── AVAILABLE RECORDS
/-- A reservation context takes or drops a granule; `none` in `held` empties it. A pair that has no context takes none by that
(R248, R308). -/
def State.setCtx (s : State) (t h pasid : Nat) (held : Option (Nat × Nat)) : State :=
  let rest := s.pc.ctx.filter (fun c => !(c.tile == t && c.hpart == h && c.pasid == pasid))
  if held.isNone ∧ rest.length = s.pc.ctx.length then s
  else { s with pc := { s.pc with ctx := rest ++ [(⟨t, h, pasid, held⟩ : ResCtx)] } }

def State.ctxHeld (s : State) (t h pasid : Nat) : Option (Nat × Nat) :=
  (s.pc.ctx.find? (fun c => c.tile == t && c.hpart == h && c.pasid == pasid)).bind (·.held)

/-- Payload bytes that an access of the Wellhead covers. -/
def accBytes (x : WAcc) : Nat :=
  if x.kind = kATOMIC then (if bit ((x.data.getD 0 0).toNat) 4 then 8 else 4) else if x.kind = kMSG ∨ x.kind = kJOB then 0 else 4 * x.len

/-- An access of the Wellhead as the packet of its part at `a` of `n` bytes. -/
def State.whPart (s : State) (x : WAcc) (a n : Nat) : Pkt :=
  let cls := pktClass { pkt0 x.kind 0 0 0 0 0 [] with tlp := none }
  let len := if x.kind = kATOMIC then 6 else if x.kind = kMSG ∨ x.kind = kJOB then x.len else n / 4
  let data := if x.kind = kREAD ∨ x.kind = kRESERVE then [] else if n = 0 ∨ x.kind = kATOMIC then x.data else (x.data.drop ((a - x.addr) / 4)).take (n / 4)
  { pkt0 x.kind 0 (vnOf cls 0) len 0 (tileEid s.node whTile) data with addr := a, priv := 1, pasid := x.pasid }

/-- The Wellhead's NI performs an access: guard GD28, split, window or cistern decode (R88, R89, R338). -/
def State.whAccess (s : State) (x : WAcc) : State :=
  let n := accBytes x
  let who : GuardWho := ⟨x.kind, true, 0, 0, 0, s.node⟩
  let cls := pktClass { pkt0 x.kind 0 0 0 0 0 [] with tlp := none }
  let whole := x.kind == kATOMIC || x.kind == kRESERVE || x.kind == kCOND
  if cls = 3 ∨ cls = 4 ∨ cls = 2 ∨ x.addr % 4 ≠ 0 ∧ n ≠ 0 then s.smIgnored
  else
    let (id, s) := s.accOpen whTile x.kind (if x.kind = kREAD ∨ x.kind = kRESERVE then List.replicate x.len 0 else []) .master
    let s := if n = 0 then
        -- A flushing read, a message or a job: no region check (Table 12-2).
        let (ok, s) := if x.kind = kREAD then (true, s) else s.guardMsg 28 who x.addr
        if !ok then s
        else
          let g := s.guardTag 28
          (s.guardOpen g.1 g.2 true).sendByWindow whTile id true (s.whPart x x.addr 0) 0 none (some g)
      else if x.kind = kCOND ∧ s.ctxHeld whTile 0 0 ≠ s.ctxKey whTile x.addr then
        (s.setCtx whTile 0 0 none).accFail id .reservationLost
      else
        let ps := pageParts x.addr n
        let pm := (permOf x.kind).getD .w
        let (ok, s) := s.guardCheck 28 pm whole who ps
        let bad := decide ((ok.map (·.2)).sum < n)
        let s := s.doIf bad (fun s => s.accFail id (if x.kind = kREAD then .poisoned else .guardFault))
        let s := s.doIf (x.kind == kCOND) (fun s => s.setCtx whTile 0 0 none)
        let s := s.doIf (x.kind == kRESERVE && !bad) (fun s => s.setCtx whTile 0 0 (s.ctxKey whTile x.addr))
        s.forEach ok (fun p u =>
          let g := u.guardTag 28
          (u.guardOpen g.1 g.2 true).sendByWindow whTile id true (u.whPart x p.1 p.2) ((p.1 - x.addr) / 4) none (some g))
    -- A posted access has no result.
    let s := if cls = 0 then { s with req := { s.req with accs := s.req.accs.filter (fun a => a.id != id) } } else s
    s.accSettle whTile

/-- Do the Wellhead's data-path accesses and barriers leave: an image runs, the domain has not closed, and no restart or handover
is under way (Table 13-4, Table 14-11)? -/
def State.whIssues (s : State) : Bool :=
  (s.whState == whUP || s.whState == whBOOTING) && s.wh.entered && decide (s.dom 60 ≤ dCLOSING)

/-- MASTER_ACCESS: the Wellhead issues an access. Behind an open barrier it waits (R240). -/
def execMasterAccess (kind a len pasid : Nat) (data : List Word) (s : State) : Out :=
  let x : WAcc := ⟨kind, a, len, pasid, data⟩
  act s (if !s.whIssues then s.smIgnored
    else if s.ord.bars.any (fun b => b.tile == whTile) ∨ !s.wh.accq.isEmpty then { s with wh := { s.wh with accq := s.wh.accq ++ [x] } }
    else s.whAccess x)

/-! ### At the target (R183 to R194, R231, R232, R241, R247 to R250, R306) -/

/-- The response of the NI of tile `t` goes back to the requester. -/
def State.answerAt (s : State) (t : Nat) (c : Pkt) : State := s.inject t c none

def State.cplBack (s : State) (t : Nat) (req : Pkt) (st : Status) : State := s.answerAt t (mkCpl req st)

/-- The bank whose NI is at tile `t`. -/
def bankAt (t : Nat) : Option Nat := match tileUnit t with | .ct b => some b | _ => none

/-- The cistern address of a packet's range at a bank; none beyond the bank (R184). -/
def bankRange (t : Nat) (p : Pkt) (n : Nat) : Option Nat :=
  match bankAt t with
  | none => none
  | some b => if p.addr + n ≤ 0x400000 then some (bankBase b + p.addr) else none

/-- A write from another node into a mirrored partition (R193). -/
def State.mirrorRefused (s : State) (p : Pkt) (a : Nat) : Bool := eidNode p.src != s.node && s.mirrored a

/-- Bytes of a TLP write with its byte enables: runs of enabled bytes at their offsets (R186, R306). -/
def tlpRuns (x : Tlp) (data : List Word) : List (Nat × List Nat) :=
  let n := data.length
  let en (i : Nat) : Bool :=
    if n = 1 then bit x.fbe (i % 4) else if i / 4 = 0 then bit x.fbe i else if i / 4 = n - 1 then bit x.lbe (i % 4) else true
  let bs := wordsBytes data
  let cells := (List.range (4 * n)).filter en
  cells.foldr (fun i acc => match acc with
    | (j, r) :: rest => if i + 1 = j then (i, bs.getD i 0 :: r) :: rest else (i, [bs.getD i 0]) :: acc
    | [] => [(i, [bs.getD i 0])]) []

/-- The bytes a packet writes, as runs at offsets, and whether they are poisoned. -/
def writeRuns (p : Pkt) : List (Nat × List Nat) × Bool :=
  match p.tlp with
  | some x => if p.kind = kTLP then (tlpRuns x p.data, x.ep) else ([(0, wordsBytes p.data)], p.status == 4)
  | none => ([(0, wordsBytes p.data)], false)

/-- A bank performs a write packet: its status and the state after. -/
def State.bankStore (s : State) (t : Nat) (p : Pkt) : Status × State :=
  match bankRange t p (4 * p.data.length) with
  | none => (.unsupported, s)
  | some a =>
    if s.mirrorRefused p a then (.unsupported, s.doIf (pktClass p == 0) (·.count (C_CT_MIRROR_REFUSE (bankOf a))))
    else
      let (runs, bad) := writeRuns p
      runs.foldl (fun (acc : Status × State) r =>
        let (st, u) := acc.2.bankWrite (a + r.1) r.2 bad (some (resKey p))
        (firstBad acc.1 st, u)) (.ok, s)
────
**TASK:** Begin at the line that has "let n := data.length" in the entries above; stop after the line that has "cells.foldr (fun i acc => match acc with". Transcribe exactly those lines and no others.

**PROBLEM SOLUTION:**
  let n := data.length
  let en (i : Nat) : Bool :=
    if n = 1 then bit x.fbe (i % 4) else if i / 4 = 0 then bit x.fbe i else if i / 4 = n - 1 then bit x.lbe (i % 4) else true
  let bs := wordsBytes data
  let cells := (List.range (4 * n)).filter en
  cells.foldr (fun i acc => match acc with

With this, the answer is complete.